▸ **EXERCISE INPUTS**
>>
-- ==== Sys2Proof/Machine/ProtOps.lean ====
section
/-! DEFINITION. Shared operations of the protection engine (chapter 15): measurement points, element conditions and states,
inverse-time curves, trip outputs, the trip log and disturbance records. -/

namespace Sys2Proof.Machine

open Sys2Proof

def elCfg (s : State) (n : Nat) : ElCfg := tget {} s.prot.act.el n

def elGet (s : State) (n : Nat) : ElRun := tget {} s.prot.el n

def elUpd (n : Nat) (f : ElRun → ElRun) (s : State) : State := s.onProt (fun p => { p with el := tupd {} p.el n f })

def ptCfg (s : State) (n : Nat) : PtCfg := tget {} s.prot.act.pt n

def ptGet (s : State) (n : Nat) : PtRun := tget {} s.prot.pt n

def tripCfg (s : State) (n : Nat) : TripCfg := tget {} s.prot.act.trip n

def tripGet (s : State) (n : Nat) : TripRun := tget {} s.prot.trip n

def tripUpd (n : Nat) (f : TripRun → TripRun) (s : State) : State := s.onProt (fun p => { p with trip := tupd {} p.trip n f })

def protEvent (kind : Nat) (cls : FClass) (addr : Nat) (d : List Nat) (s : State) : State := raise 3 0x03A kind cls addr d s

def ElState.code : ElState → Nat
  | .disabled => 0 | .idle => 1 | .started => 2 | .operated => 3 | .unavailable => 4 | .blocked => 5

/-- Element states in which START is true. -/
def ElState.start : ElState → Bool
  | .started => true
  | .operated => true
  | _ => false

/-- The settings that will be in force after the next commit. -/
def protShadow (s : State) : ProtSet := s.prot.shadow.getD s.prot.act

/-! ### Measurement points (R392 to R394) -/

/-- A sampled-value mapping resampled at the cycle instant `at_` (2^-32 ns of station time): linear interpolation between the
last two samples, one sample period late (R394). -/
def svResample (s : State) (m at_ : Nat) : Int × Bool :=
  let c := mapCfg s m
  let run := svGet s c.src
  match run.last, run.prev with
  | some a, some b =>
    let va := asduValue a c.pos c.base
    let vb := asduValue b c.pos c.base
    let t : Int := (at_ : Int) - (secUnits / (svCfg s c.src).rate : Nat)
    let span := a.time - b.time
    let v := if span = 0 then va else vb + roundDiv ((va - vb) * clampI 0 span (t - b.time)) span
    (v, svMapOk s m && m < 128 && !timeUnset s)
  | some a, none => (asduValue a c.pos c.base, svMapOk s m && m < 128 && !timeUnset s)
  | none, _ => (0, false)

/-- A point signal as the slow path reads it. -/
def slowSignal (s : State) (sel at_ : Nat) : Int × Bool :=
  if sel = 0xFFFF then (0, false)
  else if sel < 0x8000 then ((mGet s (sel % 64)).fine, chanValid s (sel % 64))
  else svResample s (sel % 4096) at_

/-- Nominal frequency of a point in Hz. -/
def fNom (c : PtCfg) : Nat := if c.hz60 then 60 else 50

/-- f_trk in 2^-64 Hz (Table 15.2). -/
def fTrk (c : PtCfg) (r : PtRun) : Int :=
  let f := match r.f with
    | (x, true) :: _ => x
    | _ => fNom c * fxOne
  clampI (40 * fxOne) (70 * fxOne) f

/-- N of the DFT. -/
def dftLen (ftrk : Int) : Nat := (roundDiv (8000 * fxOne) ftrk.toNat).toNat

/-- Full-cycle DFT of a signal's samples, newest first (Table 15.2). -/
def dft (x : List Int) (n : Nat) : Cx :=
  let sum := (List.range n).foldl (fun (a : Cx) (i : Nat) =>
    let ang := 2 * fxPi * (i : Nat) / n
    let v := fxOfQ (x.getD i 0)
    a.add ⟨fxMul v (fxCos ang), -(fxMul v (fxSin ang))⟩) {}
  Cx.scale (fxSqrt (2 * fxOne) / n) sum

def rmsOf (x : List Int) (n : Nat) : Int :=
  fxSqrt (((x.take n).foldl (fun a v => a + fxMul (fxOfQ v) (fxOfQ v)) 0) / n)

/-- Samples of signal i of a point, newest first. -/
def sigHist (r : PtRun) (i : Nat) : List Int := r.hist.map (fun h => (h.getD i (0, false)).1)

def sigValid (r : PtRun) (i : Nat) : Bool := (r.hist.headD []).getD i (0, false) |>.2

def phasor (r : PtRun) (i : Nat) : Cx := (r.ph.getD i ({}, false)).1

/-- The positive-sequence phasor of signals i, i + 1 and i + 2; the phasors of Table 15.2 turn clockwise. -/
def posSeq (r : PtRun) (i : Nat) : Cx :=
  let a := Cx.polar (2 * fxPi / 3)
  let a2 := Cx.polar (-(2 * fxPi / 3))
  Cx.scale (fxOne / 3) ((phasor r i).add ((a2.mul (phasor r (i + 1))).add (a.mul (phasor r (i + 2)))))

/-- The nth signal set of earth quantities: 3 signals from i, or the fourth where it has a source (In,comp and Vn,comp). -/
def compPhasor (c : PtCfg) (r : PtRun) (i : Nat) : Cx × Bool :=
  if c.sel.getD (i + 3) 0xFFFF ≠ 0xFFFF then (phasor r (i + 3), sigValid r (i + 3))
  else ((phasor r i).add ((phasor r (i + 1)).add (phasor r (i + 2))), sigValid r i && sigValid r (i + 1) && sigValid r (i + 2))

/-- The frequency of an AC point: the rotation of V1 over FWIN nominal cycles, added to f_trk. -/
def freqOf (c : PtCfg) (v1 : List (Cx × Bool)) (ftrk : Int) : Int × Bool :=
  let w := c.fwin * 8000 / fNom c
  match v1.head?, v1[w]? with
  | some (x, true), some (y, _) =>
    let turn := fxWrap (-(x.arg) + y.arg - 2 * fxPi * (ftrk * w / 8000) / fxOne)
    (ftrk + fxDiv (turn * 8000 / w) (2 * fxPi), decide (fxOfQ c.vmin ≤ x.mag))
  | _, _ => (ftrk, false)

/-- A point derives its quantities at a slow cycle (R393). -/
def ptStep (s : State) (c : PtCfg) (at_ : Nat) (r : PtRun) : PtRun :=
  if c.kind = 0 then {}
  else
    let now := c.sel.map (fun sel => slowSignal s sel at_)
    let r1 := { r with hist := (now :: r.hist).take 200 }
    if c.kind = 2 then r1
    else
      let ft := fTrk c r
      let n := dftLen ft
      let r2 := { r1 with n := n, ph := (List.range 8).map (fun i => (dft (sigHist r1 i) n, sigValid r1 i)) }
      let vOk := sigValid r2 4 && sigValid r2 5 && sigValid r2 6
      let v1 := ((posSeq r2 4, vOk) :: r.v1).take 1601
      { r2 with v1 := v1, f := (freqOf c v1 ft :: r.f).take 8001 }

/-- df/dt in mHz/s over ROCWIN nominal cycles. -/
def rocof (c : PtCfg) (r : PtRun) : Int × Bool :=
  let w := c.rocwin * 8000 / fNom c
  match r.f.head?, r.f[w]? with
  | some (x, true), some (y, true) => ((x - y) * 8000 * 1000 / w, true)
  | _, _ => (0, false)

/-- DC mean of signal i. -/
def dcMean (c : PtCfg) (r : PtRun) (i : Nat) : Int := fxOfQ 1 * ((sigHist r i).take c.ndc).sum / max 1 (min c.ndc r.hist.length)

/-! ### Start conditions (R395, R396) -/

/-- What one evaluation of an element reads: its quantities are valid, the start condition holds, it still holds with
PU × DR, the phases that meet it, the quantity for the log, and M. -/
structure ElIn where
  valid  : Bool
  start  : Bool
  keep   : Bool
  phases : Nat
  qty    : Int
  m      : Int

/-- Compare a magnitude in 2^-64 with PU in Q3.28, and with PU × DR. -/
def overPu (c : ElCfg) (x : Int) : Bool × Bool :=
  let q := qOfFx x
  (decide ((c.pu : Int) ≤ q), decide ((c.pu * c.dr : Nat) ≤ q * 16384))

def underPu (c : ElCfg) (x : Int) : Bool × Bool :=
  let q := qOfFx x
  (decide (q < (c.pu : Int)), decide (q * 16384 < (c.pu * c.dr : Nat)))

/-- An angle in 0.01 degrees. -/
def centiDeg (x : Int) : Int := roundDiv (x * 18000) fxPi.toNat

/-- The direction of an operating phasor is as set, from the polarising phasor in use (R396). -/
def dirMet (c : ElCfg) (i vpol : Cx) : Bool :=
  let phi : Int := (fxWrap (i.arg - vpol.arg - c.rca * fxPi / 18000)).natAbs
  if c.rev then decide ((18000 - (c.angw : Int)) * fxPi ≤ phi * 18000) else decide (phi * 18000 ≤ (c.angw : Int) * fxPi)

/-- The polarising quantity of place n (0 to 2 phases, 3 earth), and whether the voltages are valid (Table 15.4). -/
def polarising (c : PtCfg) (r : PtRun) (n : Nat) : Cx × Bool :=
  if n = 3 then
    let v := compPhasor c r 4
    (({} : Cx).sub v.1, v.2)
  else
    let a := 4 + (n + 1) % 3
    let b := 4 + (n + 2) % 3
    ((phasor r a).sub (phasor r b), sigValid r a && sigValid r b)

/-- The memory phasors after this cycle, and the polarising phasor in use where there is one (R396). A memory ages while the voltages
are invalid too, and is not used then. -/
def polarUse (e : ElCfg) (c : PtCfg) (r : PtRun) (mem : Tbl (Cx × Nat × Nat)) (n : Nat) : Tbl (Cx × Nat × Nat) × Option Cx :=
  let p := polarising c r n
  if p.2 && decide (fxOfQ e.vpol ≤ p.1.mag) then (tset mem n (p.1, 0, 0), some p.1)
  else
    match (mem.find? (fun x => x.1 == n)).map (·.2) with
    | none => (mem, none)
    | some (v, age, low) =>
      let k := age + 1
      let l := if p.2 || 0 < low then low + 1 else 0
      (tset mem n (v, k, l),
        if p.2 ∧ (l - 1) * fNom c ≤ e.memc * 8000 then some (v.mul (Cx.polar (-(fxWrap (2 * fxPi * (fTrk c r * k / 8000) / fxOne))))) else none)

/-- Phases or poles selected. -/
def selected (c : ElCfg) (n : Nat) : List Nat := (List.range n).filter (bit c.qsel)

/-- Fold the conditions of the places selected: any of them, or all of them for an under-element with ALL. Places below 3 are phases or
poles and give the flags; place 3 is the one quantity of an earth or frequency element. -/
def joinConds (all : Bool) (l : List (Nat × Bool × Bool)) : Bool × Bool × Nat :=
  (if all then !l.isEmpty && l.all (fun x => x.2.1) else l.any (fun x => x.2.1),
   if all then !l.isEmpty && l.all (fun x => x.2.2) else l.any (fun x => x.2.2),
   maskOf ((l.filter (fun x => x.2.1 && x.1 < 3)).map (·.1)))

/-- M, at most 20, of the largest place that counts (R400, assumption 157). -/
def multOf (c : ElCfg) (mags : List Int) : Int := min (20 * fxOne) (fxDiv (mags.foldl max 0) (fxOfQ (max 1 c.pu)))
<<
From the entries above, return exactly the line containing "structure ElIn where", the line containing "use (R396). -/", and all lines between, and nothing else.

▸ **SOLUTION TO THIS PROBLEM**
structure ElIn where
  valid  : Bool
  start  : Bool
  keep   : Bool
  phases : Nat
  qty    : Int
  m      : Int

/-- Compare a magnitude in 2^-64 with PU in Q3.28, and with PU × DR. -/
def overPu (c : ElCfg) (x : Int) : Bool × Bool :=
  let q := qOfFx x
  (decide ((c.pu : Int) ≤ q), decide ((c.pu * c.dr : Nat) ≤ q * 16384))

def underPu (c : ElCfg) (x : Int) : Bool × Bool :=
  let q := qOfFx x
  (decide (q < (c.pu : Int)), decide (q * 16384 < (c.pu * c.dr : Nat)))

/-- An angle in 0.01 degrees. -/
def centiDeg (x : Int) : Int := roundDiv (x * 18000) fxPi.toNat

/-- The direction of an operating phasor is as set, from the polarising phasor in use (R396). -/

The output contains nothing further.